But I think he’s fundamentally wrong on his two key exemplar solutions – GM and Nuclear energy. We love a bit of heresy at Futerra, and every established idea and position needs revisiting from time to time, but I can’t help thinking that if GM and Nuclear are the answer we are asking the wrong questions…(without going massively into detail here it is I think highly questionable to suggest that mass centralized energy generation via uneconomically viable nuclear plants, underwritten by the public or deeper, irreversible consolidation of the food chain into corporate hands are ‘good things’. And both the Nuclear and GM industries have swallowed billions in subsidy and funding to dubious effect).
And this I think is the limitation of the Planetary Boundaries concept. It works brilliantly to define our ecological limits, but, and this is where Mark’s solutions also potentially falter, it depoliticizes the challenge and effectively ignores the social and economic factors we know are so critical. One of the key reasons green campaigners have had so much difficulty getting traction for alternatives in the past is because politics is at the heart of every option we have to hand. Whether it’s who gets to live next door to the nuclear waste facility or beside the wind farm…the debate is always highly politically polarized.

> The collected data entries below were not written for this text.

-- ==== Sys2Proof/Tests/Slice0.lean ====
section
/-!
SUPPORT. Tests. Words that the spec's encoding tables give, with the instruction that they stand for; ill-formed terms that each check of
`Instr.wf` refuses; and witnesses: small states and operands that meet the hypotheses of each statement, clause by clause.
-/

namespace Sys2Proof.Tests

open Sys2Proof.Machine

set_option maxRecDepth 100000
-- One theorem after the other: each kernel evaluation waits for the kernel's check of all before it, and side by side every waiting
-- theorem would hold a thread and its stack.
set_option Elab.async false

/-! ## Words -/

/-- Words of the integer operations, R276, R279, R280 (format VRR). -/
theorem test_decode_integer : ∀ e ∈ ([(0x0229246E, 0x00000000, 0x00000000, .iadd .n32s 10 36 (.reg 70)),
    (0x04292464, 0x00000000, 0x00000000, .isub .i64 10 36 (.reg 70)),
    (0x0629246A, 0x00000000, 0x00000000, .imul .n16x2 10 36 (.reg 70)),
    (0x08292462, 0x00000000, 0x00000000, .imulh .n32 10 36 (.reg 70)),
    (0x0A29246C, 0x00000000, 0x00000000, .imad .i32s 10 36 (.reg 70)),
    (0x0C292468, 0x00000000, 0x00000000, .imin .i16x2 10 36 (.reg 70)),
    (0x0E292466, 0x00000000, 0x00000000, .imax .n64 10 36 (.reg 70)),
    (0x10292460, 0x00000000, 0x00000000, .and .i32 10 36 (.reg 70)),
    (0x12292462, 0x00000000, 0x00000000, .or .n32 10 36 (.reg 70)),
    (0x14292464, 0x00000000, 0x00000000, .xor .i64 10 36 (.reg 70)),
    (0x16292466, 0x00000000, 0x00000000, .andn .n64 10 36 (.reg 70)),
    (0x02292005, 0xFFFFFFFE, 0x00000000, .iadd .i64 10 36 (.lit 0xFFFFFFFE))] :
    List (Nat × Nat × Nat × Instr)), decodeWords e.1 e.2.1 e.2.2.1 = .ok e.2.2.2 := by decide +kernel

/-- Words of shifts, bit fields, selects, moves and compares, R276, R280, R281. -/
theorem test_decode_shifts_1 : ∀ e ∈ ([(0x18292474, 0x00000000, 0x00000000, .shl .i64 10 36 (.reg 71)),
    (0x1A29247A, 0x00000000, 0x00000000, .shr .n16x2 10 36 (.reg 71)),
    (0x1C292478, 0x00000000, 0x00000000, .sar .i16x2 10 36 (.reg 71)),
    (0x1E292472, 0x00000000, 0x00000000, .rot .n32 10 36 (.reg 71)),
    (0x28292476, 0x00000000, 0x00000000, .bfx .n64 10 36 (.reg 71)),
    (0x2A292472, 0x00000000, 0x00000000, .bfi .n32 10 36 (.reg 71)),
    (0x26292004, 0x00000000, 0x00000000, .popc true 10 36),
    (0x26292001, 0x00000000, 0x00000000, .clz false 10 36),
    (0x26292006, 0x00000000, 0x00000000, .brev true 10 36),
    (0x202A7200, 0x00000000, 0x00000000, .lea 10 9 100),
    (0x222D2C7A, 0x00000000, 0x00000000, .sel 5 11 37 (.reg 71)),
    (0x24280007, 0x80000001, 0x00000000, .mov .n64 10 (.lit 0x80000001))] :
    List (Nat × Nat × Nat × Instr)), decodeWords e.1 e.2.1 e.2.2.1 = .ok e.2.2.2 := by decide +kernel

/-- Words of shifts, bit fields, selects, moves and compares, R276, R280, R281. -/
theorem test_decode_shifts_2 : ∀ e ∈ ([(0x2DF92C7E, 0x00000000, 0x00000000, .icmp .geu 126 37 (.reg 71)),
    (0x462D2807, 0x00000010, 0x00000000, .shfl .bfly 11 37 (.lit 16)),
    (0x4828007F, 0x00000000, 0x00000000, .movu true 10 63)] :
    List (Nat × Nat × Nat × Instr)), decodeWords e.1 e.2.1 e.2.2.1 = .ok e.2.2.2 := by decide +kernel

/-- Words of the float operations, R276, R279, R281 (the listing of R336 for the literal). -/
theorem test_decode_floats_1 : ∀ e ∈ ([(0x2E292460, 0x00000000, 0x00000000, .fadd .f32 10 36 (.reg 70)),
    (0x30292462, 0x00000000, 0x00000000, .fsub .f64 10 36 (.reg 70)),
    (0x32292464, 0x00000000, 0x00000000, .fmul .f32x2 10 36 (.reg 70)),
    (0x34292466, 0x00000000, 0x00000000, .ffma .bf16x2 10 36 (.reg 70)),
    (0x36292468, 0x00000000, 0x00000000, .fmin .f16x2 10 36 (.reg 70)),
    (0x3829246A, 0x00000000, 0x00000000, .fmax .f16 10 36 (.reg 70)),
    (0x2E102001, 0x3F800000, 0x00000000, .fadd .f32 4 4 (.lit 0x3F800000)),
    (0x3A25246D, 0x00000000, 0x00000000, .fcmp .un true 9 36 70),
    (0x3C292190, 0x00000000, 0x00000000, .frnd .f64 .rd 10 36),
    (0x3C2D2051, 0x00000000, 0x00000000, .fclass .f16 11 36),
    (0x3C292002, 0x00000000, 0x00000000, .frcp .f32 10 36),
    (0x3C292013, 0x00000000, 0x00000000, .frsq .f64 10 36)] :
    List (Nat × Nat × Nat × Instr)), decodeWords e.1 e.2.1 e.2.2.1 = .ok e.2.2.2 := by decide +kernel

/-- Words of the float operations, R276, R279, R281 (the listing of R336 for the literal). -/
theorem test_decode_floats_2 : ∀ e ∈ ([(0x3C292024, 0x00000000, 0x00000000, .fsqrt .f32x2 10 36),
    (0x3C292035, 0x00000000, 0x00000000, .fexp2 .bf16x2 10 36),
    (0x3C292046, 0x00000000, 0x00000000, .flog2 .f16x2 10 36),
    (0x3C292057, 0x00000000, 0x00000000, .fsinp .f16 10 36),
    (0x3C292008, 0x00000000, 0x00000000, .fcosp .f32 10 36),
    (0x3C292019, 0x00000000, 0x00000000, .fneg .f64 10 36),
    (0x3C29202A, 0x00000000, 0x00000000, .fabs .f32x2 10 36)] :
    List (Nat × Nat × Nat × Instr)), decodeWords e.1 e.2.1 e.2.2.1 = .ok e.2.2.2 := by decide +kernel

/-- Words of the conversions, R281. -/
theorem test_decode_conversions : ∀ e ∈ ([(0x3E292C37, 0x00000000, 0x00000000, .cvt (.plain .n64 .f16 .ru) 10 37),
    (0x3E2D2668, 0x00000000, 0x00000000, .cvt (.toSlot 6 .i64) 11 36),
    (0x3E292D81, 0x00000000, 0x00000000, .cvt (.fromSlot .f64 5) 10 37),
    (0x40292803, 0x00000000, 0x00000000, .qblk 3 10 37),
    (0x4231280E, 0x00000000, 0x00000000, .cbdec 7 12 37),
    (0x422D2005, 0x00000000, 0x00000000, .cbenc 2 11 36),
    (0x442D400E, 0x00000000, 0x00000000, .pack .e2m1 11 40),
    (0x4431280D, 0x00000000, 0x00000000, .unpk .e3m2 12 37),
    (0x5423E000, 0x00000000, 0x00000000, .rng 8 124)] :
    List (Nat × Nat × Nat × Instr)), decodeWords e.1 e.2.1 e.2.2.1 = .ok e.2.2.2 := by decide +kernel

/-- Words of predicate, guard and control operations, R276, R281. -/
theorem test_decode_predicates_1 : ∀ e ∈ ([(0x4A0FFC01, 0x00000000, 0x00000000, .pand true 3 127 64),
    (0x4A0FFC02, 0x00000000, 0x00000000, .por false 3 127 64),
    (0x4A0FFC05, 0x00000000, 0x00000000, .pxor true 3 127 64),
    (0x4A0FF806, 0x00000000, 0x00000000, .pnot 3 127),
    (0x4A0FF808, 0x00000000, 0x00000000, .pmov 3 127),
    (0x4C020801, 0x00000000, 0x00000000, .gsel true 65),
    (0x4C000002, 0x00000000, 0x00000000, .gselNone),
    (0x4F0BFFFF, 0x00000000, 0x00000000, .bra true 66 0x1FFFF),
    (0x51FD0002, 0x00000000, 0x00000000, .call false 127 0x10002),
    (0x52000000, 0x00000000, 0x00000000, .nop),
    (0x52012001, 0x00000000, 0x00000000, .brx 36),
    (0x52000002, 0x00000000, 0x00000000, .ret)] :
    List (Nat × Nat × Nat × Instr)), decodeWords e.1 e.2.1 e.2.2.1 = .ok e.2.2.2 := by decide +kernel

/-- Words of predicate, guard and control operations, R276, R281. -/
theorem test_decode_predicates_2 : ∀ e ∈ ([(0x52000003, 0x00000000, 0x00000000, .exit)] :
    List (Nat × Nat × Nat × Instr)), decodeWords e.1 e.2.1 e.2.2.1 = .ok e.2.2.2 := by decide +kernel

/-- Words of the lane memory instructions, R276, R282. -/
theorem test_decode_memory_1 : ∀ e ∈ ([(0x56927242, 0x00000000, 0x00000000, .ld .b128 2 36 9 100),
    (0x589BF2B1, 0x00000000, 0x00000000, .st .b64 1 38 15 101),
    (0x5A9A723B, 0x00000000, 0x00000000, .ldq true true .system 38 9 100),
    (0x5C967227, 0x00000000, 0x00000000, .stq false true .die 37 9 100),
    (0x5E967200, 0x00000000, 0x00000000, .lds .b8 37 9 100),
    (0x60967210, 0x00000000, 0x00000000, .sts .b16 37 9 100),
    (0x62967220, 0x00000000, 0x00000000, .ldc .b32 37 9 100),
    (0x649A7230, 0x00000000, 0x00000000, .stc .b64 38 9 100),
    (0x66027201, 0x00000000, 0x00000000, .prf true 9 100),
    (0x689A722D, 0x00000000, 0x00000000, .atom .xor true .cluster 38 9 100),
    (0x6AA27248, 0x00000000, 0x00000000, .acas true .device 40 9 100),
    (0x6C967213, 0x00000000, 0x00000000, .afadd .bf16x2 .team 37 9 100)] :
    List (Nat × Nat × Nat × Instr)), decodeWords e.1 e.2.1 e.2.2.1 = .ok e.2.2.2 := by decide +kernel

Mark’s overall point still stands, that as we emerge from the 10,000 year Holocene (a period of relatively benign climatic conditions in which humanity has flourished) into the Anthropocene (where humankind becomes a key world-shaping force) we have become the ‘God Species’. We can transform our civilization or trash the planet and most probably ourselves in the process. So if we’re the God Species are we to be Old Testament ‘Fire & brimstone’ Yahweh’s, or plump, contented, cerebral Buddhas…? Answers on a hymn sheet please…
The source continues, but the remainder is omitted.